# What you will do:
Please copy out the lines in the entries that contain "long".

# Given records:
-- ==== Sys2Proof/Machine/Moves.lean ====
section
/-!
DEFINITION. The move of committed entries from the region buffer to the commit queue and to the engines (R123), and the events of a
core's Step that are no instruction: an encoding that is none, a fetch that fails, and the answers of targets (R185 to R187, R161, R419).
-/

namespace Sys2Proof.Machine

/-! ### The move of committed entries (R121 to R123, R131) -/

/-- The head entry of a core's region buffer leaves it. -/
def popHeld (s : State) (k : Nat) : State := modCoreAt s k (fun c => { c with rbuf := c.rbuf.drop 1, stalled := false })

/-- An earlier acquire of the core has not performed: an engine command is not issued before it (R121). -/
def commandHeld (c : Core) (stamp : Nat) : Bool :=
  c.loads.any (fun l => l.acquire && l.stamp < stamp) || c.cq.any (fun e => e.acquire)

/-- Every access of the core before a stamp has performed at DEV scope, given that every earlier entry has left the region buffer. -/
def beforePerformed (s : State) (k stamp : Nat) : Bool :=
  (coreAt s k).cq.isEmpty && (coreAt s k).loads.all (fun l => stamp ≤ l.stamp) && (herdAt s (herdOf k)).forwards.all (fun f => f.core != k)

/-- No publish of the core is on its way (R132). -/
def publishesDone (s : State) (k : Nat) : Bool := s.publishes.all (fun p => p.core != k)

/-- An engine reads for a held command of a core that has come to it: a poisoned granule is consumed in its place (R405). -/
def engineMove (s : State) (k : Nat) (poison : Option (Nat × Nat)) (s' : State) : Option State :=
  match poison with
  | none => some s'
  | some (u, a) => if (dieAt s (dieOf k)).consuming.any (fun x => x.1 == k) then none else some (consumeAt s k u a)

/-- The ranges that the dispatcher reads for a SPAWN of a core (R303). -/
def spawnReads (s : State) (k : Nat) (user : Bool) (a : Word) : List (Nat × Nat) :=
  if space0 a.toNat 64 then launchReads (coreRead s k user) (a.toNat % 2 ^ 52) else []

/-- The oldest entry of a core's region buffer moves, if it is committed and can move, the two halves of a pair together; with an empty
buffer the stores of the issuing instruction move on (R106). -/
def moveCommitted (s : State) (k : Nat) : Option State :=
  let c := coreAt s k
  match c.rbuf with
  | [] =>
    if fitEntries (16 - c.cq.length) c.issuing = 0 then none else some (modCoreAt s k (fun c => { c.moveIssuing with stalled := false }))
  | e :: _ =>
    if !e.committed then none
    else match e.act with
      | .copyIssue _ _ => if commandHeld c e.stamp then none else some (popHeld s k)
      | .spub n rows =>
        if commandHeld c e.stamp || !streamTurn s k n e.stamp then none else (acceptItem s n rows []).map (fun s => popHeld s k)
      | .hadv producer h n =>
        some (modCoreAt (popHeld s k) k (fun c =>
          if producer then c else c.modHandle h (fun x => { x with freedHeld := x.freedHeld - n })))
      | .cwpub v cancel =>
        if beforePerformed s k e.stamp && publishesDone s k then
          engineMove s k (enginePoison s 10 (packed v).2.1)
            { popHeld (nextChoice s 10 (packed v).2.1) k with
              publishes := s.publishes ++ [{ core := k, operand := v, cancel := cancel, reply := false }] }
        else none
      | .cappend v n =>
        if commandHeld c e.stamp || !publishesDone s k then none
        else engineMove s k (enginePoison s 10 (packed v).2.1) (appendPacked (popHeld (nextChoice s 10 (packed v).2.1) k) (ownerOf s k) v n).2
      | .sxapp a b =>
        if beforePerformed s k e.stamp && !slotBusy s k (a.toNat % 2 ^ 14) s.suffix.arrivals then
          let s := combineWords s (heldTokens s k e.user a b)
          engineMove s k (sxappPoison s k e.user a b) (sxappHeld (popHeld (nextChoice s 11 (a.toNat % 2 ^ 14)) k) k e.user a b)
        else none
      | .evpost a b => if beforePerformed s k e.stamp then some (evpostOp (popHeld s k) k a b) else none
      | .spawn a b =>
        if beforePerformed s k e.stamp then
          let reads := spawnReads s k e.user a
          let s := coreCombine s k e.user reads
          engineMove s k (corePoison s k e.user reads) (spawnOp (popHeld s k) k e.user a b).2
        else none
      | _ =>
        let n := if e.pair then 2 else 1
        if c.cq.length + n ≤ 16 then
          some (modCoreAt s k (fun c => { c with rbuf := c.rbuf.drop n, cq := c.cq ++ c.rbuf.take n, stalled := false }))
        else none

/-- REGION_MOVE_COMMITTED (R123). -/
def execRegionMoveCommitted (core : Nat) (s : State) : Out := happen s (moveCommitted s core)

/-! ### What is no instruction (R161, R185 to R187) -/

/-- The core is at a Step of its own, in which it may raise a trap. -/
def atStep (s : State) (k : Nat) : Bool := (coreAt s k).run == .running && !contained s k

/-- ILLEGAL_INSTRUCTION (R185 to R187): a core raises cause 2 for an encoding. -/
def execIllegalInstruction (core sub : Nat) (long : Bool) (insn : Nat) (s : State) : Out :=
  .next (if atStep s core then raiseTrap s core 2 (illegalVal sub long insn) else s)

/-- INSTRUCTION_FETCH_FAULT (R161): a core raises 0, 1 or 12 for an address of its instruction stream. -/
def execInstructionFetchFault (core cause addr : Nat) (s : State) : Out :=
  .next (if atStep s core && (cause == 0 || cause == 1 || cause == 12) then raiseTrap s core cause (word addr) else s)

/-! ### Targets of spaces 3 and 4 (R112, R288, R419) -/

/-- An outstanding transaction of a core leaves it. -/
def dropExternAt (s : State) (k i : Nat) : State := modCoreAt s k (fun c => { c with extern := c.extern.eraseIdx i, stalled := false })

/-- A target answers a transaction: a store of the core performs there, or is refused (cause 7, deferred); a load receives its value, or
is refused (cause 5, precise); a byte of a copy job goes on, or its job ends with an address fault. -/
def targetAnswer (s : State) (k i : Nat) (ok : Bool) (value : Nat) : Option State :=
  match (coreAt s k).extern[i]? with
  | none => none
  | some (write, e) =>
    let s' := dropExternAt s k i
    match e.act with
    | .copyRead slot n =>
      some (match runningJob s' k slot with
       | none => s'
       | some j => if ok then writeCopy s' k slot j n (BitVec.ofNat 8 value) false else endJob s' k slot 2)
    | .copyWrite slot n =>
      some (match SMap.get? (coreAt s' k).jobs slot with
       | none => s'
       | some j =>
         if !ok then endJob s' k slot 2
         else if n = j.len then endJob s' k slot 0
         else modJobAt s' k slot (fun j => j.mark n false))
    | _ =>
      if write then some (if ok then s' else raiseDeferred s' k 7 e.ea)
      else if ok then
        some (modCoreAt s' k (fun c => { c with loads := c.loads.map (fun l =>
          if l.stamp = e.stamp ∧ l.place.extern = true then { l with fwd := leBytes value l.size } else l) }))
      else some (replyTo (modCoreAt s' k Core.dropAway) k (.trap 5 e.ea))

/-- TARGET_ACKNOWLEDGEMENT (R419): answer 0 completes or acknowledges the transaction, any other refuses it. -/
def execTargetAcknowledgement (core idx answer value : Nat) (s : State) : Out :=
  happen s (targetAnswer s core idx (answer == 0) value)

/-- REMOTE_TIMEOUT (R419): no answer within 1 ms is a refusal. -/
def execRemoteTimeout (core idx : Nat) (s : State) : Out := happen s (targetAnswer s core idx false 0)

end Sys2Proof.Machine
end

# Solution for this exercise:
def execIllegalInstruction (core sub : Nat) (long : Bool) (insn : Nat) (s : State) : Out :=
  .next (if atStep s core then raiseTrap s core 2 (illegalVal sub long insn) else s)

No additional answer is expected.